In conclusion, inulin is a polyvalent polysaccharide with a variety of properties, applications, and modification capabilities, which makes it a valuable ingredient in a range of industrial sectors. As a soluble dietary fiber of the fructan family, inulin is composed of fructose chains linked by β-(2-1) bonds, with a degree of polymerization (DP) usually between 2 and 60. This structural variety confers unique functional properties on inulin, such as solubility, emulsification, and gelation, that are essential for its application in the food industry. Inulin can be extracted by several methods, such as hot water extraction, microwave-assisted extraction, ultrasonic-assisted extraction, enzymatic extraction, and pulsed electric field (PEF) methods. Each method has its propres advantages and disadvantages in terms of accuracy, yield, and environmental impact. For example, while hot extraction is a simple and widely used method, MAE and UAE methods have proved to be more efficient and faster. Enzymatic methods offer great specificity and work under mild conditions, but can be more expensive. Optimizing these extraction processes is crucial to maximize yield while minimizing energy consumption and costs. Inulin is known for its health benefits, in particularly for promoting gut health by acting as a prebiotic. It supports the growth of beneficial gut bacteria, that can help improve digestive health and strengthen the immune system. In addition, inulin is known to help regulate blood sugar levels and support weight management by increasing feelings of fullness. With the global rise in obesity and associated health problems, the demand for functional ingredients such as inulin has gone up, pushing food manufacturers to reformulate their products by reducing fat and sugar levels while keeping the good sensory characteristics.

Inulin can therefore be modified to enhance its functional properties or give it new functionalities. Techniques like esterification can be applied to produce derivatives such as inulin butyrate or inulin acetate, which can potentially offer better solubility and modified rheological properties. These modifications extend the applications of inulin to sectors other than conventional food products, such as pharmaceuticals and cosmetics. Sustainability is becoming increasingly important in inulin production. Utilizing agricultural by-products, such as chicory or artichoke residues, can reduce waste and serve as a valuable source of functional ingredients, particularly inulin.

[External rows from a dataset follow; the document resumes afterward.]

-- ==== Sys2Proof/Machine/Dispatch.lean ====
section
/-! DEFINITION. Dispatch.lean: one arm per command (30_encoding R102). `exec i s` performs the next statement of the
running command `i` (30_encoding R111). -/

namespace Sys2Proof.Machine

def exec (i : Instr) (s : State) : Host.Outcome State Fault Refusal :=
  match i with
  | .cfgout => Sys2Proof.Machine.execCfgout s
  | .wrport port data => Sys2Proof.Machine.execWrport port data s
  | .setall level => Sys2Proof.Machine.execSetall level s
  | .setpins => Sys2Proof.Machine.execSetpins s
  | .dump => Sys2Proof.Machine.execDump s
  | .regaddr port family mode => Sys2Proof.Machine.execRegaddr port family mode s
  | .move1 _ => Sys2Proof.Machine.execMove1 s
  | .move1in8 _ => Sys2Proof.Machine.execMove1in8 s
  | .move1in4 _ => Sys2Proof.Machine.execMove1in4 s
  | .incr1in8 _ => Sys2Proof.Machine.execIncr1in8 s
  | .decr1in8 _ => Sys2Proof.Machine.execDecr1in8 s
  | .alternate => Sys2Proof.Machine.execAlternate s

end Sys2Proof.Machine
end

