-- ==== Sys2Proof/Machine/HostPort.lean ====
section
/-! DEFINITION. HostPort.lean: the host register window (10_state R40 to R50, 20_memory R70, R76) and the host's turn
(30_encoding R115, R116). -/

namespace Sys2Proof.Machine

/-! ### Reading the window -/

/-- DEVCFG (10_state R45): NDEV [1:0], ADDR[0] [14:8], ADDR[1] [22:16] when NDEV = 2 else 0, the rest 0. -/
def devcfgWord (cfg : Params) : Word :=
  0#9 ++ (match cfg.addr1 with
    | some a => a
    | none => 0#7) ++ 0#1 ++ cfg.addr0 ++ 0#6 ++ BitVec.ofNat 2 cfg.ndev

/-- The word of PINSTR at word index `j` (10_state R47, 20_memory R76). -/
def pinstrWord (v : Vector Byte 32) (j : Fin 8) : Word :=
  ofLanes v[4 * j.val] v[4 * j.val + 1] v[4 * j.val + 2] v[4 * j.val + 3]

/-- The word of DUMP at word index `j` (10_state R48, 20_memory R76). -/
def dumpWord (v : Vector Byte 24) (j : Fin 6) : Word :=
  ofLanes v[4 * j.val] v[4 * j.val + 1] v[4 * j.val + 2] v[4 * j.val + 3]

/-- The register at a word offset of the window (10_state R40); reserved offsets read 0 (R49). No read has a side
effect (20_memory R83). -/
def State.readWindow (off : Nat) (s : State) : Word :=
  if off = 0x00 then s.cmd
  else if off = 0x04 then s.delay
  else if off = 0x08 then s.status.toWord
  else if off = 0x0C then s.result.setWidth 32
  else if off = 0x10 then devcfgWord s.cfg
  else if off = 0x14 then s.pinlen.setWidth 32
  else if h : 0x20 ≤ off ∧ off < 0x40 then pinstrWord s.pinstr ⟨(off - 0x20) / 4, by omega⟩
  else if h : 0x40 ≤ off ∧ off < 0x58 then dumpWord s.dump ⟨(off - 0x40) / 4, by omega⟩
  else 0#32

/-- The byte at a window byte offset (20_memory R76). -/
def State.windowByte (a : Nat) (s : State) : Byte :=
  lane (s.readWindow (4 * (a / 4))) (a % 4)

/-! ### Writing the window -/

/-- PINSTR with the word at word index `j` written (10_state R47, 20_memory R76). -/
def setPinstrWord (v : Vector Byte 32) (j : Fin 8) (w : Word) : Vector Byte 32 :=
  (((v.set (4 * j.val) (lane w 0)).set (4 * j.val + 1) (lane w 1)).set (4 * j.val + 2) (lane w 2)).set
    (4 * j.val + 3) (lane w 3)

/-- A host write of a register of the window. While BUSY is 1 the block ignores it (10_state R50). CMD latches
(R41); DELAY, PINLEN and PINSTR are written (R42, R46, R47); read-only and reserved offsets ignore it
(R43 to R45, R48, R49). -/
def State.writeWindow (off : Nat) (w : Word) (s : State) : State :=
  if s.status.busy then s
  else if off = 0x00 then s.latch w
  else if off = 0x04 then { s with delay := w }
  else if off = 0x14 then { s with pinlen := w.extractLsb' 0 6 }
  else if h : 0x20 ≤ off ∧ off < 0x40 then
    { s with pinstr := setPinstrWord s.pinstr ⟨(off - 0x20) / 4, by omega⟩ w }
  else s

/-! ### Host accesses -/

/-- The accesses the window admits: 32 bits, at a multiple of 4 (20_memory R70, R80), inside its 256 bytes (log entry
14). -/
def admitted (off width : Nat) : Bool :=
  decide (width = 4) && decide (off % 4 = 0) && decide (off < 256)

/-- An event is appended to the trace (20_memory R74). -/
def State.log (e : Event) (s : State) : State := { s with trace := s.trace ++ [e] }

/-- `MemWrite(off, width, v)`: one indivisible step (20_memory R70, R88). Every admitted write is an event, an ignored
one too (log entry 20). -/
def State.memWrite (off width : Nat) (v : Word) (s : State) : Host.Outcome State Fault Refusal :=
  if admitted off width then .next ((s.log (.hostWrite off v)).writeWindow off v)
  else .refused (.hostAccess off width)

/-- `MemRead(off, width)`: one indivisible step, whose event holds the value read (20_memory R70, R74, R88). -/
def State.memRead (off width : Nat) (s : State) : Host.Outcome State Fault Refusal :=
  if admitted off width then .next (s.log (.hostRead off (s.readWindow off)))
  else .refused (.hostAccess off width)

/-- The host performs its next statement. WAIT polls STATUS once a turn and ends when BUSY was read as 0
(30_encoding R116). A host with no statement left does nothing. -/
def State.hostTurn (s : State) : Host.Outcome State Fault Refusal :=
  match s.host with
  | [] => .next s
  | .write off width v :: rest => State.memWrite off width v { s with host := rest }
  | .read off width :: rest => State.memRead off width { s with host := rest }
  | .wait :: rest =>
    State.memRead 0x08 4 (if (s.readWindow 0x08).getLsbD 0 then s else { s with host := rest })

end Sys2Proof.Machine
end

This not only supports environmental sustainability but also provides economic benefits through the creation of new sources of income for farmers and producers. In summary, the various properties of inulin make it a key ingredient in a wide range of sectors, notably in food technology, where health considerations are becoming increasingly important. As research keeps uncovering new uses and benefits, and extraction and modification methods keep getting more advanced, inulin’s important role is expected to grow. In addition, the recent focus on sustainable practices will drive inulin to be a key part of meeting both consumer demands and environmental challenges facing the food industry.